To launch the stack viewer:
This will launch a GUI that allows one to load or create a new stack session for viewing a segmentation. If one already has a saved stack session, one could call:
To create a new session, click on File->New Session. The GUI will prompt the user for a list of PNG or JPG files corresponding to a stack of grayscale images. Navigate to a directory with a set of these images, select all of the files and click okay. For now, this list of grayscale files must be sortable in the order in which they should be displayed. After this, the user will be given another prompt for the label volume (segmentation). For instance, this label volume could be the segmentation h5 file produced by the neuroproof predict executable.
Note: users should not try to open volumes much bigger than 500x500x500 (as in this example). The stack viewer loads the whole volume in memory and is meant to explore aspects of the segmentation very efficiently.
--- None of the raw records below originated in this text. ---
-- ==== Sys2Proof/Machine/Core.lean ====
section
/-! DEFINITION. The model as the host's interface sees it. -/

/-- The machine: its state, the reasons a step can stop, its step, and the state after reset. -/
def Sys2Proof.core : Host.Core :=
  { State := Sys2Proof.Machine.State, Fault := Sys2Proof.Machine.Fault
    Refusal := Sys2Proof.Machine.Refusal, step := Sys2Proof.Machine.step
    reset := Sys2Proof.Machine.State.reset }
end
The user will see a planar viewer of the segmentation with controls and a 3D viewer on the left side. Only use the 3D viewer if necessary since it will take a couple of seconds to open. Future improvements to the viewer might look to optimize this loading time considerably. Options->Shortcuts show a list of keyboard or mouse shortcuts for the viewer. If a user shift clicks a body, just that body will show. Multiple bodies can be selected as well. These are the bodies that will appear in the 3D window if the window is enabled. The 3D window can be popped out and resized as desired.
If a user wants to modify the segmentation, they can click on the training mode. This takes the user to a sequencer that orders pairs of bodies to examine. The training mode can only be added if a session location has been created 'File->Save As Session'. The training mode could be used to refine the segmentation in theory but is meant for training a classifier. This capability will be expanded on in the future but is just a placeholder now.
If a user wants to view their segmentation and also a ground truth labeling, a ground truth can be associated with the session by clicking 'File->Add GT'. This ground truth might have been optained using segmentation revision tools such as Raveler.
In this example directory, use the grayscales from validation_sample/grayscale_maps and the segmentation from validation_sample/results/segmentation.h5 (unzip first). For ground truth, use validation_sample/groundtruth.h5 (unzip first).